Тем не менее организация сегодня все же вносит свой вклад в обеспечение европейской безопасности. Я уверен, что без действий специальной мониторинговой миссии ОБСЕ на Украине ситуация в Донбассе была бы значительно хуже, потому что ее работа является в определенной степени сдерживающим фактором для украинских властей, хотя и не всегда. Нынешнее обострение ситуации на Украине тому свидетельство. Ведь даже то, что наблюдатели ОБСЕ видели и констатировали нарушения перемирия со стороны украинских войск, Киев не остановило.
— Как вы оцениваете взаимодействие с Советом Европы с учетом прошедшего 20-летнего юбилея присоединения России к организации? Не отразилось ли на них мнение Конституционного суда РФ на решение ЕСПЧ по делу ЮКОСа?
— Не отразилось, так как любое государство-член Совета Европы обладает своим законодательством, своими правилами.

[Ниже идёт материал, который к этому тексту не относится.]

-- ==== Sys2Proof/Safety.lean ====
section
/-! DEFINITION. What a good state and a good run are, in the words the claims use. -/

namespace Sys2Proof.Machine

/-- The OP agent is idle (R23, R50, R282). -/
abbrev State.Idle (s : State) : Prop :=
  s.opBusy = false ∧ s.chanSel = .none ∧ s.ccsState = .idle ∧ s.faState = .idle

/-- The places where an operation in flight can be found between two steps: the state registers in
which it waits for a transport answer or for the interval timer (R158, R230, R297), or WAITTRIG's wait
(R257), each with the channel the multiplexer granted it (R251). -/
def State.holds (s : State) : Bool :=
  match Opcode.ofByte? s.opR with
  | some .wrreg => s.chanSel == .ctrl && s.faState == .idle && s.ccsState == .wrReg
  | some .rdreg => s.chanSel == .ctrl && s.faState == .idle && s.ccsState == .rdReg
  | some .execute =>
    s.chanSel == .ctrl && s.faState == .idle
      && [CcsState.wrData, .wrLen, .wrCmd, .poll, .pollWait].contains s.ccsState
  | some (.set _) =>
    s.chanSel == .ctrl && s.faState == .idle
      && [CcsState.wrData, .wrLen, .wrCmd, .poll, .pollWait, .rdStatus].contains s.ccsState
  | some (.get _) =>
    s.chanSel == .ctrl && s.faState == .idle
      && [CcsState.wrLen, .wrCmd, .poll, .pollWait, .rdData, .rdStatus].contains s.ccsState
  | some .gboot => s.chanSel == .ctrl && s.faState == .idle && s.ccsState == .rdStatus
  | some .gifst => s.chanSel == .ctrl && s.faState == .idle && s.ccsState == .rdStatus
  | some .gstat => s.chanSel == .ctrl && s.faState == .idle && s.ccsState == .rdStatus
  | some .capture =>
    s.chanSel == .data && s.ccsState == .idle && [FaState.sync, .bulk].contains s.faState
  | some .waittrig => s.chanSel == .none && s.ccsState == .idle && s.faState == .idle
  | some .armtrig => false
  | some .rdframe => false
  | some .pval => false
  | none => false

/-- A frame is valid: the first packet's identifier is 0 and all 60 packets are accepted (R226). -/
abbrev FrameValid (m : Memory) : Prop :=
  lineId (m.packet 0) = 0#16 ∧ ∀ i < packetsPerFrame, validate (m.packet i) = .accept

/-- Both buffers are in canonical form. -/
abbrev State.BuffersWf (s : State) : Prop := s.asmBuf.wf ∧ s.fb.wf

/-- The state registers are consistent: idle, or an operation in flight where it can be found; the
lock is free between steps (R72); in `F_BULK` the packet already stored starts a frame (R222). -/
abbrev State.Consistent (s : State) : Prop :=
  s.fbLock = false ∧ (s.Idle ∨ (s.opBusy = true ∧ s.holds = true))
    ∧ (s.faState = .bulk → lineId (s.asmBuf.packet 0) = 0#16)

/-- The invariant of the machine: consistent state registers, canonical buffers, and R38: a valid
FrameBuffer holds a valid frame. -/
abbrev State.Inv (s : State) : Prop :=
  s.Consistent ∧ s.BuffersWf ∧ (s.fbValid = true → FrameValid s.fb)

/-- A transaction on the control bus, or a wait between two polls. -/
def Event.isCtrl : Event → Bool
  | .ctrlWrite _ _ _ => true
  | .ctrlWriteRead _ _ _ _ => true
  | .sleep _ => true
  | _ => false

/-- A read on the data bus. -/
def Event.isData : Event → Bool
  | .dataRead _ _ => true
  | _ => false

/-- Bus activity of either channel. -/
def Event.isBus (e : Event) : Bool := e.isCtrl || e.isData

/-- An event a channel grant admits: a response or LOG record always, a transaction only on the channel
granted (R251). -/
def ChanSel.admits : ChanSel → Event → Bool
  | .ctrl, e => !e.isData
  | .data, e => !e.isCtrl
  | .none, e => !e.isBus

/-- WAITTRIG held with the trigger disarmed and nothing pending: the hang of R284 (c). -/
abbrev State.DeadWait (s : State) : Prop :=
  s.opBusy = true ∧ s.chanSel = .none ∧ s.opR = Opcode.waittrig.byte
    ∧ s.trigArmed = false ∧ s.trigPending = false

end Sys2Proof.Machine
end

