-- ==== Sys2Proof/Certificates/Slice0/Obligations.lean ====
section
/-! DEFINITION. The statements for the provers, each from the numbered rules of the spec, and the words they are stated in. -/

namespace Sys2Proof.Claims

open Sys2Proof.Machine

/-- The next move is the OP agent's, and `l` is the schedule after it. -/
abbrev OpTurnNext (s : State) (l : List Turn) : Prop := s.sched = .op :: l ∨ (s.sched = [] ∧ l = [])

/-- The opcodes of format N (R96). -/
def opsN : List Byte :=
  [0x04#8, 0x05#8, 0x06#8, 0x10#8, 0x12#8, 0x14#8, 0x16#8, 0x18#8, 0x1A#8, 0x30#8, 0x31#8, 0x40#8,
    0x41#8]

/-- The opcodes of format V (R96). -/
def opsV : List Byte := [0x11#8, 0x13#8, 0x15#8, 0x17#8, 0x19#8, 0x1B#8]

/-- The 23 opcodes (R96). -/
def ops : List Byte := opsN ++ opsV ++ [0x01#8, 0x02#8, 0x03#8, 0x42#8]

/-- The illegal requests, clauses (a) to (f) of R98 word for word. -/
def Illegal (c : Cfg) (p : Port) (w : Word64) : Prop :=
  fieldOp w ∉ ops
    ∨ (fieldZ0 w ≠ 0#8 ∨ (fieldA w ≠ 0#8 ∧ fieldOp w ≠ 0x02#8 ∧ fieldOp w ≠ 0x01#8)
      ∨ (fieldPlen w ≠ 0#8 ∧ fieldOp w ≠ 0x01#8 ∧ fieldOp w ≠ 0x03#8 ∧ fieldOp w ≠ 0x42#8)
      ∨ (fieldV0 w ≠ 0#16 ∧ fieldOp w ∉ opsV ∧ fieldOp w ≠ 0x03#8)
      ∨ (fieldV1 w ≠ 0#16 ∧ fieldOp w ≠ 0x03#8))
    ∨ ((fieldOp w = 0x02#8 ∨ fieldOp w = 0x01#8) ∧ 4 < (fieldA w).toNat)
    ∨ ((fieldOp w = 0x01#8 ∨ fieldOp w = 0x03#8) ∧ c.maxPayloadBytes < (fieldPlen w).toNat)
    ∨ (fieldOp w = 0x42#8 ∧ (fieldPlen w).toNat ≠ 164)
    ∨ ((∃ k, p = .frame k) ∧ fieldOp w ≠ 0x41#8) ∨ (p = .op ∧ fieldOp w = 0x41#8)

/-- The fields `RC`, `SC`, `SCC`, `VAL`, `AUX` of a response word (R92). -/
def responseFields (w : Word64) : Byte × Byte × BitVec 2 × Half × Byte :=
  (w.extractLsb' 0 8, w.extractLsb' 8 8, w.extractLsb' 16 2, w.extractLsb' 32 16, w.extractLsb' 48 8)

/-- Bits 31:18 and 63:56 of a response word are zero (R92). -/
def ReservedZero (w : Word64) : Prop := w.extractLsb' 18 14 = 0#14 ∧ w.extractLsb' 56 8 = 0#8

/-- A packet with bit `j` of byte `k` flipped. -/
def flipBit (p : List Byte) (k j : Nat) : List Byte := p.set k (p.getD k 0#8 ^^^ (1#8 <<< j))

/-- A packet with a 16-bit value in its checksum field, bytes 2 and 3 (R63). -/
def withChecksum (p : List Byte) (v : Half) : List Byte :=
  (p.set 2 ((toBe16 v).getD 0 0#8)).set 3 ((toBe16 v).getD 1 0#8)

/-- One answered write of a register (R94). -/
def wrote (c : Cfg) (r : Reg) (payload : List Byte) (ok : Bool) : Event :=
  .ctrlWrite c.devAddr (addrBytes c r ++ payload) ok

/-- One answered read of a register (R94). -/
def didRead (c : Cfg) (r : Reg) (b : Byte × Byte) : Event :=
  .ctrlWriteRead c.devAddr (addrBytes c r) 2 (some [b.1, b.2])

/-- One failed read of a register. -/
def readFailed (c : Cfg) (r : Reg) : Event := .ctrlWriteRead c.devAddr (addrBytes c r) 2 none

/-- The answers that carry these pairs of bytes. -/
def answers (l : List (Byte × Byte)) : List ReadAnswer := l.map fun b => .ok b.1 b.2

/-- A STATUS value with bit 0 set (R31). -/
abbrev Busy (b : Byte × Byte) : Prop := busyBit (be16 b.1 b.2) = true

/-- A STATUS value with bit 0 clear (R31). -/
abbrev Ready (b : Byte × Byte) : Prop := busyBit (be16 b.1 b.2) = false
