-- ==== Sys2Proof/Laws/Runs.lean ====
section
/-! SUPPORT. What a run of the sequencer or of the assembler can do, said once: which state it leaves alone, what it sends out, where it can be found afterwards. -/

namespace Sys2Proof.Machine

/-- The state a run of the control-channel sequencer leaves alone. -/
structure CtrlOnly (s t : State) : Prop where
  cfg : t.cfg = s.cfg
  fbLock : t.fbLock = s.fbLock
  sched : t.sched = s.sched
  opWords : t.opWords = s.opWords
  opPay : t.opPay = s.opPay
  asmBuf : t.asmBuf = s.asmBuf
  fb : t.fb = s.fb
  fbValid : t.fbValid = s.fbValid
  trigArmed : t.trigArmed = s.trigArmed
  trigPending : t.trigPending = s.trigPending
  syncCnt : t.syncCnt = s.syncCnt
  pktIdx : t.pktIdx = s.pktIdx
  crcR : t.crcR = s.crcR
  scratch : t.scratch = s.scratch
  dbRsp : t.dbRsp = s.dbRsp
  stream : t.stream = s.stream
  opR : t.opR = s.opR
  regR : t.regR = s.regR
  cmdIdR : t.cmdIdR = s.cmdIdR
  cmdLenR : t.cmdLenR = s.cmdLenR
  valR : t.valR = s.valR
  payR : t.payR = s.payR
  payLenR : t.payLenR = s.payLenR

theorem CtrlOnly.trans {s t u : State} (h : CtrlOnly s t) (k : CtrlOnly t u) : CtrlOnly s u := by
  constructor
  all_goals first
    | exact k.cfg.trans h.cfg | exact k.fbLock.trans h.fbLock | exact k.sched.trans h.sched
    | exact k.opWords.trans h.opWords | exact k.opPay.trans h.opPay
    | exact k.asmBuf.trans h.asmBuf | exact k.fb.trans h.fb | exact k.fbValid.trans h.fbValid
    | exact k.trigArmed.trans h.trigArmed | exact k.trigPending.trans h.trigPending
    | exact k.syncCnt.trans h.syncCnt | exact k.pktIdx.trans h.pktIdx
    | exact k.crcR.trans h.crcR | exact k.scratch.trans h.scratch | exact k.dbRsp.trans h.dbRsp
    | exact k.stream.trans h.stream | exact k.opR.trans h.opR | exact k.regR.trans h.regR
    | exact k.cmdIdR.trans h.cmdIdR | exact k.cmdLenR.trans h.cmdLenR | exact k.valR.trans h.valR
    | exact k.payR.trans h.payR | exact k.payLenR.trans h.payLenR

/-- The trace has grown by events that all meet `P`. -/
def Grew (P : Event → Prop) (s t : State) : Prop :=
  ∃ new, t.trace = new ++ s.trace ∧ ∀ e ∈ new, P e

theorem Grew.refl {P : Event → Prop} {s t : State} (h : t.trace = s.trace) : Grew P s t :=
  ⟨[], by simp [h], by simp⟩

theorem Grew.one {P : Event → Prop} {s t : State} {e : Event} (h : t.trace = e :: s.trace)
    (he : P e) : Grew P s t :=
  ⟨[e], by simp [h], by simpa using he⟩

theorem Grew.trans {P : Event → Prop} {s t u : State} (h : Grew P s t) (k : Grew P t u) :
    Grew P s u := by
  obtain ⟨n, hn, hp⟩ := h
  obtain ⟨m, hm, hq⟩ := k
  refine ⟨m ++ n, by simp [hm, hn], fun e he => ?_⟩
  rcases List.mem_append.1 he with he | he
  · exact hq e he
  · exact hp e he

theorem Grew.mono {P Q : Event → Prop} {s t : State} (h : Grew P s t) (hpq : ∀ e, P e → Q e) :
    Grew Q s t := by
  obtain ⟨n, hn, hp⟩ := h
  exact ⟨n, hn, fun e he => hpq e (hp e he)⟩

/-- A control-channel event, or a response with an admitted result. -/
inductive CtrlEvent (Q : Result → Prop) : Event → Prop where
  | bus {e : Event} : e.isCtrl = true → CtrlEvent Q e
  | response {r : Result} : Q r → CtrlEvent Q (.opResponse r.word)

/-- The middle of a control-channel run: still in flight on the same channel. -/
structure CtrlGoing (Q : Result → Prop) (s t : State) : Prop where
  only : CtrlOnly s t
  grew : Grew (CtrlEvent Q) s t
  opBusy : t.opBusy = s.opBusy
  chanSel : t.chanSel = s.chanSel
  faState : t.faState = s.faState

/-- Where a control-channel run ends: idle after a response, or holding in one of the states `L`. -/
structure CtrlEnds (Q : Result → Prop) (L : List CcsState) (s t : State) : Prop where
  only : CtrlOnly s t
  grew : Grew (CtrlEvent Q) s t
  place : t.Idle ∨ (t.opBusy = s.opBusy ∧ t.chanSel = s.chanSel ∧ t.faState = s.faState
    ∧ t.ccsState ∈ L)

theorem CtrlGoing.hold {Q : Result → Prop} {L : List CcsState} {s t : State} (h : CtrlGoing Q s t)
    (hL : t.ccsState ∈ L) : CtrlEnds Q L s t :=
  ⟨h.only, h.grew, .inr ⟨h.opBusy, h.chanSel, h.faState, hL⟩⟩

theorem CtrlGoing.trans {Q : Result → Prop} {s t u : State} (h : CtrlGoing Q s t)
    (k : CtrlGoing Q t u) : CtrlGoing Q s u :=
  ⟨h.only.trans k.only, h.grew.trans k.grew, k.opBusy.trans h.opBusy, k.chanSel.trans h.chanSel,
    k.faState.trans h.faState⟩

theorem CtrlGoing.ends {Q : Result → Prop} {L : List CcsState} {s t u : State}
    (h : CtrlGoing Q s t) (k : CtrlEnds Q L t u) : CtrlEnds Q L s u :=
  ⟨h.only.trans k.only, h.grew.trans k.grew, k.place.imp id fun ⟨a, b, c, d⟩ =>
    ⟨a.trans h.opBusy, b.trans h.chanSel, c.trans h.faState, d⟩⟩

theorem CtrlEnds.mono {Q Q' : Result → Prop} {L L' : List CcsState} {s t : State}
    (h : CtrlEnds Q L s t) (hQ : ∀ r, Q r → Q' r) (hL : ∀ c ∈ L, c ∈ L') : CtrlEnds Q' L' s t :=
  ⟨h.only, h.grew.mono fun e he => by
      cases he with
      | bus h => exact .bus h
      | response h => exact .response (hQ _ h),
    h.place.imp id fun ⟨a, b, c, d⟩ => ⟨a, b, c, hL _ d⟩⟩

/-- A response ends the run (R282). -/
theorem ctrlEnds_respond {Q : Result → Prop} {L : List CcsState} {r : Result} {s : State}
    (h : Q r) : CtrlEnds Q L s (respond r s) :=
  ⟨by constructor <;> rfl, .one rfl (.response h), .inl (respond_idle r s)⟩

Странно иногда слышать, что по вопросам, связанным с Европейской конвенцией по правам человека, высказываются представители Евросоюза, хотя, как вы знаете, на протяжении последних лет мы не можем "втянуть" Евросоюз в конвенцию. Мы однозначно внимательно следим за работой конвенции, за работой Европейского суда по правам человека.
— На этой неделе появилась информация о том, что российские представители могут принять участие в заседании посткома ПАСЕ в Мадриде в марте. Можно ли говорить о некотором изменении политики ПАСЕ в отношении России?
ПАСЕ не является какой-то монолитной антироссийской структурой. Среди членов Ассамблеи много достаточно разумных и позитивно настроенных парламентариев, которые прекрасно понимают, что от неучастия российской делегации в работе ПАСЕ, наверное, больше страдает сама ПАСЕ, чье значение, как общеевропейского парламентского форума, утрачивается. В рамках ПАСЕ есть силы, настроенные на сотрудничество с нашими парламентариями, и такой подход можно только приветствовать. Другое дело, что российская делегация возобновит работу в ПАСЕ только при условии полного восстановления ее прав в Ассамблее.